In this series of lessons, we're exploring how maths is used in different careers.
So let's get started.
In today's lesson, we're going to look at some of the ways that maths is used by engineers.
On the screen you can see the phrase fractional form, which we're going to be using today in our lesson.
Now, if that's familiar to you, brilliant, but if not, feel free to pause the video now while you have a read through the definition.
Our lesson today is broken into two parts, and we're going to begin by looking at precision in engineering.
So what do you think engineers do? Well, engineers take the principles of science and mathematics and apply them to develop solutions to problems. They build bridges over rivers and gorges.
They construct tunnels under rivers, seas and cities.
They construct buildings that are sky high in compact spaces.
Fundamentally, they solve problems for humanity.
Problem solving is the very essence of what maths is.
Now, a key aspect of any work carried out by engineers is precision.
If they are not precise, the bridge falls down, the building collapses, or the plane falls out of the sky.

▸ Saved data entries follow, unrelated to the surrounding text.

theorem witness_LinkAndChannelFrames_channels :
    let b (n q : Option Nat) : Import := { binding with nextSeq := n.map (BitVec.ofNat 64), nextSig := q.map (BitVec.ofNat 64) }
    let got := fun i => onLink id |> fun _ => boundTo i
    let cr := lframe 4 1 16 (leBytes 4 3)
    let data := fun q line n => lframe 1 2 16 (block q line n)
    let sg := fun q => lframe 2 2 16 (sig 4 q)
    (mget (chan id).car.channels 16 ≠ none ∧ (∀ c ∈ (mget (chan id).car.channels 16).toList, c.wait = [] ∧ c.dst = 6 ∧ 0 < c.credits) ∧
      (∀ c ∈ (mget (chan fun c => { c with wait := [(1, 5)], credits := 0 }).car.channels 16).toList, c.credits = 0 ∧ c.wait = [(0 + 1, 5)]) ∧
      (∀ c ∈ (mget (chan fun c => { c with wait := [(1, 5)] }).car.channels 16).toList, c.wait = [(0 + 1, 5)] ∧ 0 < c.credits) ∧
      mget (onLink id).car.channels 16 = none) ∧
    (∀ d ∈ [6, 7], let s := chan fun c => { c with dst := BitVec.ofNat 16 d }
      Says.heard (some 0) cr (sealed_ (some 0) cr 1 s) s ∧ cr.dst.toNat = myPost s ∧ cr.ftype = 4 ∧ cr.cls = 1 ∧ 0x10 ≤ cr.channel.toNat ∧
        (mget s.car.channels 16).map (·.dst) = some (BitVec.ofNat 16 d) ∧ cr.src = 6) ∧
    (∀ f ∈ [data 0 0 1, sg 0], Says.heard (some 0) f (sealed_ (some 0) f 1 (onLink id)) (onLink id) ∧ boundToken (onLink id) f = none ∧
      f.dst.toNat = myPost (onLink id)) ∧
    (∀ q ∈ [none, some 7, some (8 : Nat)], let i := b none q
      Says.heard (some 0) (sg 7) (sealed_ (some 0) (sg 7) 1 (got i)) (got i) ∧
        boundToken (got i) (sg 7) = some (5, { token 2 with imp := some i }, i) ∧
        mget (got i).q.tokens 5 = some { token 2 with imp := some i } ∧ i.broken = false ∧ (sg 7).ftype = 2 ∧
        fld (sg 7).payload 0 2 = 5 ∧ fld (sg 7).payload 8 8 = 7 ∧ i.inbox = 0xFF) ∧
    (∀ n ∈ [none, some 7, some (8 : Nat)], let i := inbox (b n none)
      let f := data 7 0 1
      Says.heard (some 0) f (sealed_ (some 0) f 1 (got i)) (got i) ∧ boundToken (got i) f = some (5, { token 2 with imp := some i }, i) ∧
        f.ftype = 1 ∧ i.inbox ≠ 0xFF ∧ fld f.payload 0 8 = 7 ∧ fld f.payload 12 2 = 0 ∧ (byteAt f.payload 14).toNat = 1 ∧
        fld f.payload 8 4 < i.ring.toNat ∧ 64 * (0 + 1) ≤ i.block.toNat ∧ f.payload.length = 32 + 64 * 1 ∧ i.waiting = [] ∧
        (mgetD (got i).parts.tokens 5 Res.free).st = .held 0 ∧
        (memWrite (.engine (BitVec.ofNat 7 0)) i.inbox.toNat (i.offset.toNat + i.block.toNat * fld f.payload 8 4 + 64 * 0) (f.payload.drop 32)
          (receiveFrame (some 0) (sealed_ (some 0) f 1 (got i)) (got i)).1).2 = 0) ∧
    (∀ n ∈ [0, 15], (block 7 49 n).length = 32 + 64 * n ∧ (byteAt (block 7 49 n) 14).toNat = n ∧ 64 * (49 + n) ≤ 4096) := by
  refine ⟨by decide +kernel, fun d hd => ⟨hears (k := key1) rfl (by revert d; decide +kernel), by revert d; decide +kernel⟩,
    fun f hf => ⟨hears (k := key1) rfl (by revert f; decide +kernel), by revert f; decide +kernel⟩,
    fun q hq => ⟨hears (k := key1) rfl (by revert q; decide +kernel), by revert q; decide +kernel⟩,
    fun n hn => ⟨hears (k := key1) rfl (by revert n; decide +kernel), ?_⟩, by decide +kernel⟩
  refine ⟨by revert n; decide +kernel, by revert n; decide +kernel, by revert n; decide +kernel, by revert n; decide +kernel,
    by revert n; decide +kernel, by revert n; decide +kernel, by revert n; decide +kernel, by revert n; decide +kernel,
    by revert n; decide +kernel, by revert n; decide +kernel, by revert n; decide +kernel, ?_⟩
  have h := receive_sealAll (k := key1) (n := 0) [lframe 1 2 16 (block 7 0 1)] (boundTo (inbox { binding with nextSeq := n.map (BitVec.ofNat 64), nextSig := none })) []
    rfl (by revert n; decide +kernel) (by revert n; decide +kernel)
    (fun g hg => by rw [List.mem_singleton.mp hg]; exact ⟨by decide, by decide +kernel, .inl (by revert n; decide +kernel)⟩)
  obtain ⟨u, e, h⟩ := h
  have e' := congrArg Prod.fst e
  simp only [sealAll, List.foldl_cons, List.foldl_nil] at e'
  show (memWrite (.engine 0) 0 (0 + 4096 * fld (lframe 1 2 16 (block 7 0 1)).payload 8 4 + 64 * 0) _ _).2 = 0
  rw [show fld (lframe 1 2 16 (block 7 0 1)).payload 8 4 = 1 by decide +kernel]
  exact e' ▸ taken h _ (by decide +kernel)

/-- The lead of a caravan with member 6. -/
def led (a : Attest → Attest) : State :=
  let s := onLink id
  { s with car := { s.car with join := some { joinSet with priority := 1 }, dir := [(6, { did := 0, lost := none })] }, att := a s.att }

theorem witness_RollUps :
    let round : Round := { num := 0, nonce := 0, stmts := [] }
    let own := led fun a => { a with periodic := 5 }
    let open_ := led fun a => { a with round := some round }
    let ask := lframe 4 5 5 ([1, 0, 1, 0] ++ leBytes 8 3 ++ z 32)
    let start (n : Byte) : Env := pf specRollupStart 0xFF ([n, 0, 0, 0] ++ leBytes 4 60 ++ z 32)
    let get (n : Nat) : Env := pf specRollupGet 0xFF (leBytes 2 n ++ z 6)
    let head : Bytes := z 5 ++ [1]
    let rolled := led fun a => { a with rollup := some (head, [], []), records := [(5, [1])] }
    (ready.att.periodic = 0 ∧ own.att.periodic ≠ 0 ∧ own.att.round = none ∧ own.car.join ≠ none ∧ lead own = some (myPost own) ∧
      canShake own = true) ∧
    (Says.heard (some 0) ask (sealed_ (some 0) ask 1 own) own ∧ ask.ftype = 4 ∧ ask.channel = 5 ∧ byteAt ask.payload 0 = 1 ∧
      ask.dst.toNat = myPost own ∧ own.car.held = [] ∧ mget own.car.routes ask.src.toNat = none) ∧
    (∀ n ∈ [4983, 4984], ∃ u f, receiveAll (some 0) 2 (isCtl 5 2) (message 5 2 (z n) open_) open_ = (u, some (f, z n)) ∧
      u.att.round = some round ∧ mget u.car.dir f.src.toNat = some { did := 0, lost := none }) ∧
    ((z 4984).length = 4984 ∧ dig (z 4984) 0x30 = 0 ∧ fld (z 4984) 8 8 = round.num.toNat ∧
      slice (z 4984) 0x10 32 = beBytes 32 round.nonce.toNat ∧ ∀ x ∈ round.stmts, x.1 ≠ 6) ∧
    (own.att.round = none ∧ open_.att.round = some round ∧ canShake open_ = true ∧
      let dark := { open_ with eng := { open_.eng with pkeFenced := true } }
      dark.att.round = some round ∧ canShake dark = false) ∧
    (∀ n ∈ [10000, 10682], let b := head ++ z n
      (∃ u f, receiveAll (some 0) 3 (isCtl 5 3) (message 5 3 b own) own = (u, some (f, b))) ∧ byteAt b 5 = 1 ∧
        b.length = 6 + n) ∧
    (∀ s ∈ [own, led fun a => { a with fetching := [6] }],
      ∃ u f, receiveAll (some 0) 5 (isCtl 5 5) (message 5 5 [7] s) s = (u, some (f, [7])) ∧
        u.att.fetching.contains f.src.toNat = s.att.fetching.contains 6) ∧
    (∀ n ∈ [(0 : Byte), 1, 2], let e := start n
      (∀ s ∈ [ready, own], opens specRollupStart e s (fun t => decide (
        payFault ([(0, decide (p8 e 0 ≤ 2))] ++ rsv e 1 3 ++ (if p8 e 0 = 2 then [(4, decide (1 ≤ p32 e 4 ∧ p32 e 4 ≤ 3600))] else [])) = none ∧
        t.att.round = none ∧ p8 e 0 = n.toNat ∧ t.car.join = s.car.join ∧ (s.car.join = none ∨ lead t = some (myPost t)) ∧
        t.eng.entropyFailed = false ∧ t.eng.pkeFenced = false)) = true)) ∧
    (opens specRollupGet (get 2) ready (fun t => decide (payFault (rsv (get 2) 2 6) = none ∧ t.car.join = none)) = true ∧
      opens specRollupGet (get 2) own (fun t => decide (payFault (rsv (get 2) 2 6) = none ∧ t.car.join ≠ none ∧ t.att.rollup = none)) = true ∧
      opens specRollupGet (get 2) rolled (fun t => decide (payFault (rsv (get 2) 2 6) = none ∧ t.car.join.map (·.post.toNat) = some (p16 (get 2) 0) ∧
        t.att.rollup = some (head, [], []))) = true ∧
      opens specRollupGet (get 5) rolled (fun t => decide (payFault (rsv (get 5) 2 6) = none ∧ t.car.join.map (·.post.toNat) = some 2 ∧
        t.att.rollup = some (head, [], []) ∧ p16 (get 5) 0 = 5 ∧ 5 < 16 ^ (byteAt head 5).toNat ∧
        t.att.records.find? (fun r => r.1 == 5) = some (5, [1]))) = true) := by
  refine ⟨by decide +kernel, ⟨hears (k := key1) rfl (by decide +kernel), by decide +kernel⟩, fun n hn => ?_, by decide +kernel, by decide +kernel,
    fun n hn => ⟨?_, rfl, ?_⟩, fun s hs => ?_, by decide +kernel, by decide +kernel⟩
  · obtain ⟨u, f, e, h, hf⟩ := told 5 2 (z n) (s := led fun a => { a with round := some { num := 0, nonce := 0, stmts := [] } })
      rfl (by decide +kernel) (by simp only [z, List.length_replicate]; revert n; decide) ⟨by decide, by decide⟩
    obtain ⟨_, _, rfl⟩ := h.rest
    exact ⟨_, f, e, rfl, by rw [hf]; rfl⟩
  · obtain ⟨u, f, e, h, hf⟩ := told 5 3 ((z 5 ++ [1]) ++ z n) (s := led fun a => { a with periodic := 5 })
      rfl (by decide +kernel) (by simp only [z, List.length_append, List.length_replicate, List.length_singleton]; revert n; decide)
      ⟨by decide, by decide⟩
    exact ⟨u, f, e⟩
  · simp only [z, List.length_append, List.length_replicate, List.length_singleton]
  · obtain ⟨u, f, e, h, hf⟩ := told 5 5 [7] (s := s) (by simp only [List.mem_cons, List.not_mem_nil, or_false] at hs; rcases hs with rfl | rfl <;> rfl) (by revert s; decide +kernel)
      (by decide) ⟨by decide, by decide⟩
    obtain ⟨_, _, rfl⟩ := h.rest
    exact ⟨_, f, e, by rw [hf]; rfl⟩

theorem witness_CaravanMembers_commands :
    let join : Bytes := leBytes 16 1 ++ leBytes 2 2 ++ [0, 1, 1, 0] ++ leBytes 2 3 ++ z 232
    let e := pf specCaravanJoinSet 0xFF join
    let ch (dir w : Byte) : Env := pf specChannelSet 0 (leBytes 2 16 ++ [0, dir, 6, 0, w, 0] ++ z 8 ++ leBytes 4 4096 ++ leBytes 2 1 ++ z 10)
    (∀ s ∈ [opened, joined id, ready], opens specCaravanJoinSet e s (fun t => decide (payFault (joinChecks e) = none ∧
      t.parts.debugOpen = s.parts.debugOpen ∧ t.car.join = s.car.join)) = true) ∧
    (∀ s ∈ [ready, onLink id], opens specCaravanLeave (pf specCaravanLeave 0xFF []) s (fun t => decide (t.car.join = s.car.join)) = true) ∧
    opens specCaravanStatusGet (pf specCaravanStatusGet 0xFF []) ready (fun _ => true) = true ∧
    (let ok := fun (e : Env) (dir : Nat) (w : Option Window) => ∀ s ∈ [ready, chan id],
       opens specChannelSet e s (fun t => holds t fun x => decide (payFault (channelChecks e) = none ∧ x.state ≠ .destroying ∧ p8 e 3 = dir ∧
         mget x.windows (p8 e 6) = w ∧ t.car.channels.length = s.car.channels.length ∧ p16 e 0 = 16 ∧ x.mode ≠ .confidential)) = true
     ok (ch 2 5) 2 none ∧ ok (ch 2 0) 2 (some win) ∧ ok (ch 1 5) 1 none) ∧
    (mget ready.car.channels 16 = none ∧ ready.car.channels.length < 1024 ∧ mget (chan id).car.channels 16 ≠ none) ∧
    (∀ s ∈ [ready, chan id], let e := pf specChannelClear 0xFF (leBytes 2 16 ++ z 6)
      opens specChannelClear e s (fun t => decide (payFault (rsv e 2 6) = none ∧ p16 e 0 = 16 ∧ t.car.channels = s.car.channels)) = true) := by
  refine ⟨?_, ?_, ?_, ?_, ?_, ?_⟩ <;> decide +kernel

/-! ### SPDM -/

/-- A request outside a session, and a connection that is negotiated. -/
def req (code p1 p2 : Byte) (b : Bytes) : SpdmMsg := { version := 0x13, code := code, param1 := p1, param2 := p2, body := b, session := none }
def spdm (f : Spdm → Spdm) (s : State) : State :=
  { s with att := { s.att with spdm := f { s.att.spdm with ver := true, cap := true, alg := true } } }
def shaking : State := spdm id (bonded id)

theorem witness_Spdm_connection :
    let busy := { ready with flash := { ready.flash with activating := true } }
    let responds := fun s : State => spdmRuns s = true ∧ deviceBusy s = false ∧ domOf s 1 = .on
    let chunk (n : Nat) (d : Bytes) (big : Nat) : Bytes := leBytes 2 n ++ z 2 ++ leBytes 4 d.length ++ leBytes 4 big ++ d
    let kept := spdm (fun x => { x with chunkOut := z 4081, handle := 3 }) ready
    (spdmRuns busy = true ∧ deviceBusy busy = true ∧ domOf busy 1 = .on) ∧ responds ready ∧ responds shaking ∧
    ({ req 0xE1 0 0 [] with version := 0x12 }.version ≠ 0x13 ∧ (req 0xE1 0 0 []).code ≠ 0x84 ∧ (req 0xE1 0 0 []).version = 0x13) ∧
    (ready.att.spdm.ver = false ∧ ready.att.spdm.cap = false ∧ ready.att.spdm.alg = false ∧ shaking.att.spdm.ver = true ∧
      shaking.att.spdm.cap = true ∧ shaking.att.spdm.alg = true) ∧
    (let m := req 0x82 0 0 (leBytes 2 0 ++ leBytes 2 0xFFFF)
     m.param1.toNat % 16 = 0 ∧ 4 ≤ m.body.length ∧ fld m.body 0 2 < (spdmChain shaking).length) ∧
    ((req 0x82 1 0 (z 4)).param1.toNat % 16 ≠ 0 ∧ (spdmChain shaking).length ≤ fld (leBytes 2 52 ++ z 2) 0 2) ∧
    (let m := req 0x83 0 0 (z 40)
     shaking.boot.fuseDegraded = false ∧ (slot shaking 0x12).isEmpty = false ∧ shaking.eng.pkeFenced = false ∧
       shaking.eng.entropyFailed = false ∧ m.param1 = 0 ∧ m.param2 = 0 ∧ m.body.length = 40) ∧
    (let d := { shaking with boot := { shaking.boot with fuseDegraded := true } }
     responds d ∧ d.boot.fuseDegraded = true ∧ d.att.spdm.alg = true) ∧
    (∀ i ∈ [0, 1, 8, 9], let m := req 0xE0 0 (BitVec.ofNat 8 i) (z 8)
      m.param1 = 0 ∧ m.body.length = 8 ∧ m.param2.toNat = i ∧ m.param2 ≠ 0xFF) ∧
    (∀ i ∈ [(0 : Byte), 1], let d : Bytes := [0x13, 0x85, 0, 0]
      let m := req 0x85 i 4 (chunk 0 d (if i = 1 then 4 else 65536))
      d = slice m.body 12 (fld m.body 4 4) ∧ fld m.body 0 2 = 0 ∧ d.length = fld m.body 4 4 ∧ d.length ≤ fld m.body 8 4 ∧
        fld m.body 8 4 ≤ 65536 ∧ m.param1.getLsbD 0 = (i == 1) ∧ (i = 1 → d.length = fld m.body 8 4) ∧ byteAt d 1 = 0x85) ∧
    (let m := req 0x85 0 4 (chunk 2 [1] 8)
     fld m.body 0 2 ≠ 0 ∧ fld m.body 0 2 ≠ shaking.att.spdm.chunkNext) ∧
    (let m := req 0x86 0 3 (z 4)
     fld m.body 0 2 = 0 ∧ kept.att.spdm.chunkOut ≠ [] ∧ m.param2.toNat = kept.att.spdm.handle ∧ responds kept ∧
       shaking.att.spdm.chunkOut = []) := by
  refine ⟨?_, ?_, ?_, ?_, ?_, ?_, ?_, ?_, ?_, ?_, ?_, ?_, ?_⟩ <;> decide +kernel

Look at your ruler, what are these tiny precise measurements in between each centimetre? That's right, they are millimetres, and there are 10 millimetres in one centimetre.
Now millimetres and centimetres are metric measurements.
Turn your ruler around, what does the 'in' stand for, and to what family of measures does it belong? Pause the video and chat with the person next to you or have a think for yourself.
Welcome back, what did you say? Well, 'in' stands for inches, an imperial measurement.
Historically in the UK, we use the imperial measurement system.
What do you think we call these small precise measurements in between the inches? No, we don't call them milli-inches, But if you did say that, I can see why.
They actually don't have a name, they're described as fractions of an inch.
So this is half an inch, a quarter inch.
What do you think you'd call these measures? Pause the video while you work this out.
Welcome back, let's see what you put.
Well, the first one would be one eighth of an inch.
The next one is three quarters of an inch, and then the last one is seven eighths of an inch.
You might find a ruler even more precise than this one.
So look, we even have even more tiny measurements in between.
So what do you think this new fraction is? Well done if you said a 16th.
One 16th of an inch is about as accurate as can be cut by human hand.
So old rulers were rarely more accurate than this.
What do you notice about the denominators of these fractions? Well, two for eight and 16 are all powers of two, and this is deliberate because half of a half is a quarter, half of a quarter is an eighth, and half of an eighth is one 16th.
These powers of two combined with one other key fact allowed early engineers to accurately communicate with one another.
At its widest point, an adult thumb is approximately one inch in diameter.
Let's just do a quick check that we got all of that.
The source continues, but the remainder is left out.